-- Prompt --
Check each line of the material below for "recSlots", then copy the ones that contain it.

** Opening Exercise inputs block **

-- ==== Sys2Proof/Machine/HoistDesc.lean ====
section
/-! DEFINITION. Hoist descriptors (R299, R304): their fields, the ranges they name and the checks of R300 and R305; and
the packed tensor that a pack makes from its input (R306, R307). -/

namespace Sys2Proof.Machine

/-! ## Which hoist (R295) -/

/-- The host port of a hoist, where it is one of a port's. -/
def hoistPort (h : Nat) : Option Nat := if 128 ≤ h ∧ h < 160 then some ((h - 128) / 16) else none
/-- Its number within its port. -/
def hoistIndex (h : Nat) : Nat := if h < 128 then h % 4 else if h < 160 then h % 16 else 0
/-- The local endpoint of the unit that owns it. -/
def hoistOwner (h : Nat) : Nat :=
  if h < 128 then eidStackPort (h / 4) else if h < 144 then eidHostA else if h < 160 then eidHostB else eidForeman (h - 160)
/-- The field that holds its port or foreman (R505). -/
def hoistField (h : Nat) : Nat :=
  if h < 128 then ((stackEntries (h / 4)).getD 0 ⟨0, 0⟩).field
  else match hoistPort h with
    | some p => ((hostEntries p).getD 0 ⟨0, 0⟩).field
    | none => h - 160
def State.raiseHoist (s : State) (h code : Nat) (sev : Severity) : State :=
  s.raise (hoistField h) (.space (pageHoist h)) ⟨code, sev, 7, fieldWord (hoistField h) h⟩

/-! ## Descriptors (R299, R304) -/

def leAt (l : List Nat) (off n : Nat) : Nat := leNat ((l.drop off).take n)
def sleAt (l : List Nat) (off : Nat) : Int := sext 32 (leAt l off 4)

structure Desc where
  op : Nat
  flags : Nat
  elem : Nat
  reserved : Nat
  src : Nat
  dst : Nat
  len0 : Nat
  len1 : Nat
  len2 : Nat
  ss1 : Int
  ss2 : Int
  ds1 : Int
  ds2 : Int
  cmpl : Nat
deriving DecidableEq, Repr

def Desc.of (l : List Nat) : Desc :=
  { op := leAt l 0 1, flags := leAt l 1 1, elem := leAt l 2 1, reserved := leAt l 3 5 + leAt l 52 4, src := leAt l 8 8
    dst := leAt l 16 8, len0 := leAt l 24 4, len1 := leAt l 28 4, len2 := leAt l 32 4, ss1 := sleAt l 36
    ss2 := sleAt l 40, ds1 := sleAt l 44, ds2 := sleAt l 48, cmpl := leAt l 56 8 }

def Desc.stop (d : Desc) : Bool := bit d.flags 1
def Desc.signal (d : Desc) : Bool := bit d.flags 2
def Desc.interrupt (d : Desc) : Bool := bit d.flags 3
/-- Address of the completion record. -/
def Desc.record (d : Desc) : Nat := bits d.cmpl 47 0

structure Ext where
  format : Nat
  sparse : Nat
  flags : Nat
  ratio : Nat
  scale : Nat
  k : Nat
  runs : Nat
  seed : Nat
  recBase : Nat
  recSlots : Nat
  span : Nat
  offs : List Nat
  reserved : Nat
deriving DecidableEq, Repr

def Ext.of (l : List Nat) : Ext :=
  { format := leAt l 0 1, sparse := leAt l 1 1, flags := leAt l 2 1, ratio := leAt l 3 1, scale := leAt l 4 4
    k := leAt l 8 4, runs := leAt l 12 4, seed := leAt l 16 8, recBase := leAt l 24 8, recSlots := leAt l 32 4
    span := leAt l 36 4, offs := (List.range 4).map fun i => leAt l (40 + 4 * i) 4, reserved := leAt l 56 8 }

def Ext.stochastic (e : Ext) : Bool := bit e.flags 0
def Ext.writeHeader (e : Ext) : Bool := bit e.flags 1
def Ext.records (e : Ext) : Bool := bit e.flags 2
def Ext.turnIn (e : Ext) : Bool := bit e.flags 3
/-- The header the pack describes (R304 to R306). -/
def Ext.header (e : Ext) : Header :=
  ⟨e.format, e.sparse, 0, e.scale, e.k, e.runs, e.offs.getD 0 0, e.offs.getD 1 0, e.offs.getD 2 0, e.offs.getD 3 0⟩
/-- Runs per record. -/
def Ext.spanRuns (e : Ext) : Nat := if e.span = 0 then e.runs else e.span

/-- Element bits of a turn (R299). -/
def turnBits (elem : Nat) : Nat := [2, 3, 4, 8, 16, 32, 64].getD elem 1
/-- Format and bytes of a pack's input elements. -/
def packInput (elem : Nat) : Option (FloatFmt × Nat) :=
  match elem with
  | 0x02 => some (fp32, 4) | 0x04 => some (bf16, 2) | 0x05 => some (e4m3, 1) | 0x06 => some (e5m2, 1) | _ => none

/-- Bytes of a source row. -/
def Desc.rowBytes (d : Desc) : Nat := if d.op = 2 then ceilDiv (d.len0 * turnBits d.elem) 8 else d.len0
/-- Stream bytes of a descriptor (R300). -/
def Desc.total (d : Desc) : Nat := d.len2 * d.len1 * d.rowBytes

/-- Row r of plane p for each pair in stream order. -/
def Desc.rows (d : Desc) (n : Nat) : List (Nat × Nat) :=
  (List.range d.len2).flatMap fun p => (List.range n).map fun r => (p, r)
def Desc.srcRow (d : Desc) (p r : Nat) : Int := d.src + p * d.ss2 + r * d.ss1
def Desc.dstRow (d : Desc) (p r : Nat) : Int := d.dst + p * d.ds2 + r * d.ds1

/-- The byte ranges named on the source side and on the destination side. -/
def Desc.srcRanges (d : Desc) : List (Int × Nat) :=
  if d.op = 1 then [] else (d.rows d.len1).map fun q => (d.srcRow q.1 q.2, d.rowBytes)
def Desc.dstRanges (d : Desc) (e : Ext) : List (Int × Nat) :=
  if d.op = 2 then (d.rows d.len0).map fun q => (d.dstRow q.1 q.2, ceilDiv (d.len1 * turnBits d.elem) 8)
  else if d.op = 3 then
    let h := e.header
    let at_ (off n : Nat) : List (Int × Nat) := if n = 0 then [] else [((d.dst : Int) + off, n)]
    at_ 0 (if e.writeHeader then 32 else 0) ++ at_ h.elemOff h.elemBytes ++ at_ h.scaleOff h.scaleBytes ++
      at_ h.excOff h.excBytes ++ at_ h.indexOff h.indexStreamBytes
  else (d.rows d.len1).map fun q => (d.dstRow q.1 q.2, d.len0)

/-! ## Checks (R300, R305) -/

/-- A range of engine addresses that a hoist may name, or of host addresses. -/
def engineRange (r : Int × Nat) : Bool := decide (0 ≤ r.1) && inStore r.1.toNat r.2
def hostRange (r : Int × Nat) : Bool := decide (0 ≤ r.1 ∧ r.1.toNat + r.2 ≤ 2 ^ 64)

/-- Whether a completion record's 32 bytes lie in core SRAM. -/
def inCoreSram (a n : Nat) : Bool :=
  inStore a n && (match Loc.of a with | .sram _ _ => true | _ => false)

/-- Whether the pack extension obeys *Packing* (R304, R305). DESIGN CHOICE (log 141): a dst, the header's address, that is no
multiple of 32 is not refused: R72 aligns a header, and R305 checks only the offsets. -/
def packValid (d : Desc) (e : Ext) : Bool :=
  match packInput d.elem with
  | none => false
  | some (_, b) =>
    decide (d.len2 = 1 ∧ d.ds1 = 0 ∧ d.ds2 = 0) &&
      (if e.turnIn then decide (d.len1 = e.k ∧ d.len0 = e.runs * b) else decide (d.len1 = e.runs ∧ d.len0 = e.k * b)) &&
      [0x20, 0x21, 0x22, 0x23].contains (bits e.format 5 0) && e.header.valid && decide (e.scale % 2 ^ 31 ≠ 0) &&
      decide (bits e.flags 7 4 = 0 ∧ bits e.recBase 63 48 = 0 ∧ e.reserved = 0 ∧ e.recBase % 64 = 0) &&
      (!e.records || decide (e.recSlots ≠ 0))

/-- The status of the checks; `hostDst` says which side of a host-port hoist is the host's. -/
def descCheck (host : Bool) (hostDst : Bool) (d : Desc) (e : Ext) : Status :=
  let srcHost := host && !hostDst
  let dstHost := host && hostDst
  let elemOk := match d.op with
    | 2 => decide (d.elem ≤ 6)
    | 3 => packValid d e
    | _ => decide (d.elem = 0)
  let reserved := d.reserved ≠ 0 || bits d.flags 7 4 ≠ 0 || (d.interrupt && !host) || bits d.cmpl 63 54 ≠ 0 ||
    (d.op = 1 && bits d.src 63 32 ≠ 0) || (d.op ≠ 1 && !srcHost && bits d.src 63 48 ≠ 0) ||
    (!dstHost && bits d.dst 63 48 ≠ 0)
  if 3 < d.op || reserved || d.len0 * d.len1 * d.len2 = 0 || 2 ^ 40 ≤ d.len0 * d.len1 * d.len2 || !elemOk ||
      (d.signal && !inCoreSram d.record 32) then .formatInvalid
  else
    let ok (isHost : Bool) (l : List (Int × Nat)) : Bool := l.all fun r => if isHost then hostRange r else engineRange r
    let recs := if d.op = 3 && e.records then [((e.recBase : Int), e.recSlots * 64)] else []
    if ok srcHost d.srcRanges && ok dstHost (d.dstRanges e) && ok false recs && d.record % 32 = 0 &&
        inStore d.record 32 then .ok
    else .addrRange

/-! ## Turning (R302) -/

/-- Byte b of destination row j of one plane: `src i q` gives byte q of source row i and whether it arrived. -/
def turnByte (e len1 j b : Nat) (src : Nat → Nat → Nat × Bool) : Nat × Bool :=
  (List.range 8).foldl (fun acc t =>
    let q := 8 * b + t
    let i := q / e
    if len1 ≤ i then acc
    else
      let o := j * e + q % e
      let v := src i (o / 8)
      (acc.1 + (if bit v.1 (o % 8) then 2 ^ t else 0), acc.2 && v.2)) (0, true)

/-- The destination bytes (row j, byte) that take bits of byte q of source row i. -/
def turnFeeds (e len0 i q : Nat) : List (Nat × Nat) :=
  (((List.range 8).map fun t => 8 * q + t).filter fun n => decide (n / e < len0)).map
    (fun n => (n / e, (i * e + n % e) / 8)) |>.eraseDups
/-- The source bytes (row i, byte) that give bits to byte b of destination row j. -/
def turnFrom (e len1 j b : Nat) : List (Nat × Nat) :=
  (((List.range 8).map fun t => 8 * b + t).filter fun n => decide (n / e < len1)).map
    (fun n => (n / e, (j * e + n % e) / 8)) |>.eraseDups

/-! ## Packing (R306, R307) -/

/-- One packed block: its run, its result, and whether it depends on an input byte that did not arrive. -/
structure PackedBlock where
  run : Nat
  block : Nat
  out : Packed
  bad : Bool
  /-- Magnitudes of its inputs, as FP32 patterns, and those of its pruned positions. -/
  largest : Nat
  pruned : List Dy
deriving DecidableEq, Repr

/-- Packs the blocks in stream order, threading the stream (R112). `datum n p` is the input at position p of run n. -/
def packBlocks (e : Ext) (datum : Nat → Nat → FVal × Bool) : List (Nat × Nat) → DWord → Bool → List PackedBlock
  | [], _, _ => []
  | (n, b) :: rest, g, tainted =>
    let h := e.header
    let bl := h.base.blockLen
    let ins := (List.range bl).map fun i =>
      if b * bl + i < e.k then datum n (b * bl + i) else (FVal.num false 0 0, true)
    let ts := fp32.decode e.scale
    let r := packBlock h.base h.plusX e.stochastic e.sparse (if e.ratio = 0 then 4 else e.ratio) 1
      ((List.range bl).zip ins |>.map fun v => if b * bl + v.1 < e.k then PackIn.ofFVal v.2.1 ts else PackIn.zero) g
    let bad := tainted || ins.any fun v => !v.2
    let mag (v : FVal) : Nat := if v.isFinite then (fp32.roundDy .nearest false v.dy.abs).bits else 0
    ⟨n, b, r, bad, (ins.map fun v => mag v.1).foldl max 0,
      r.pruned.map fun p => ((ins.getD p (FVal.num false 0 0, true)).1).dy.abs⟩ ::
      packBlocks e datum rest r.rng (bad && (tainted || e.stochastic))

/-- The blocks of the descriptor in stream order. -/
def Ext.blocks (e : Ext) : List (Nat × Nat) :=
  (List.range e.runs).flatMap fun n => (List.range e.header.blocks).map fun b => (n, b)

/-- The streams of a pack: offset, bytes, and for each byte the blocks (first and last, by number) it belongs to. -/
def packStreams (e : Ext) (bs : List PackedBlock) : List (Nat × List (Nat × Nat × Nat)) :=
  let h := e.header
  let bits_ := (bs.foldr (fun k acc =>
    let w := packBits h.base k.out.codes
    (w.1 + acc.1 * 2 ^ h.blockBits, acc.2 + h.blockBits)) (0, 0)).1
  let last := bs.length - 1
  let elems := (List.range h.elemBytes).map fun q =>
    (bits bits_ (8 * q + 7) (8 * q), 8 * q / h.blockBits, min last ((8 * q + 7) / h.blockBits))
  let per (n : Nat) (f : PackedBlock → Nat) : List (Nat × Nat × Nat) :=
    (bs.zip (List.range bs.length)).flatMap fun k => (leBytes n (f k.1)).map fun v => (v, k.2, k.2)
  [(h.elemOff, elems)] ++ (if h.base.blockScaled then [(h.scaleOff, per 1 fun k => k.out.scale)] else []) ++
    (if h.plusX then [(h.excOff, per 4 fun k => k.out.excWord)] else []) ++
    (if h.sparse ≠ 0 then [(h.indexOff, per h.indexBytes fun k => packIndices k.out.indices)] else [])

/-- What a span of blocks counts (R99). -/
structure SpanCount where
  first : Nat
  blocks : Nat
  worst : Nat
  saturations : Nat
  malformed : Nat
  exceptions : Nat
  overflows : Nat
  pruned : Nat
  overfull : Bool
  largest : Nat
  mass : Nat
deriving DecidableEq, Repr

def sumOf (l : List Nat) : Nat := l.foldl (· + ·) 0
/-- The index of the largest number, the lowest on a tie. -/
def maxIndex (l : List Nat) : Nat :=
  ((List.range l.length).find? fun i => l.getD i 0 == l.foldl max 0).getD 0

def SpanCount.of (first : Nat) (bs : List PackedBlock) : SpanCount :=
  { first := first, blocks := bs.length, worst := maxIndex (bs.map (·.out.saturations))
    saturations := sumOf (bs.map (·.out.saturations)), malformed := sumOf (bs.map (·.out.malformed))
    exceptions := sumOf (bs.map (·.out.exceptions)), overflows := (bs.filter (·.out.excOverflow)).length
    pruned := sumOf (bs.map (·.out.pruned.length)), overfull := bs.any (·.out.overfull)
    largest := (bs.map (·.largest)).foldl max 0
    mass := (bs.flatMap (·.pruned)).foldl (fun w v => (accAdd w v).1) 0 }

def SpanCount.stopped (k : SpanCount) : Bool :=
  [k.blocks, k.saturations, k.malformed].any (0xFFFFFFFF < ·) || [k.exceptions, k.overflows, k.pruned].any (0xFFFF < ·)

/-- The 64 bytes of a packer record (R99, R105). -/
def SpanCount.record (k : SpanCount) (index source job seq : Nat) (e : Ext) : List Nat :=
  let flags := k.stopped.toNat * 128 + k.overfull.toNat * 4 + (decide (0 < k.malformed)).toNat
  [0x10 + index, e.format, flags, 7 * 8 + e.sparse] ++ leBytes 4 source ++ leBytes 2 job ++ leBytes 2 seq ++
    leBytes 4 k.first ++ leBytes 4 (stopAt 4 k.blocks) ++ leBytes 4 k.worst ++ leBytes 4 (stopAt 4 k.saturations) ++
    leBytes 4 0 ++ leBytes 4 0 ++ leBytes 4 (stopAt 4 k.malformed) ++ leBytes 2 (stopAt 2 k.exceptions) ++
    leBytes 2 (stopAt 2 k.overflows) ++ leBytes 2 0 ++ leBytes 2 (stopAt 2 k.pruned) ++ leBytes 2 0 ++ leBytes 2 0 ++
    leBytes 4 k.largest ++ leBytes 4 k.mass ++ leBytes 4 0

end Sys2Proof.Machine
end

** Closing Exercise inputs block **

-- Result of the exercise --
  recSlots : Nat
    k := leAt l 8 4, runs := leAt l 12 4, seed := leAt l 16 8, recBase := leAt l 24 8, recSlots := leAt l 32 4
      (!e.records || decide (e.recSlots ≠ 0))
    let recs := if d.op = 3 && e.records then [((e.recBase : Int), e.recSlots * 64)] else []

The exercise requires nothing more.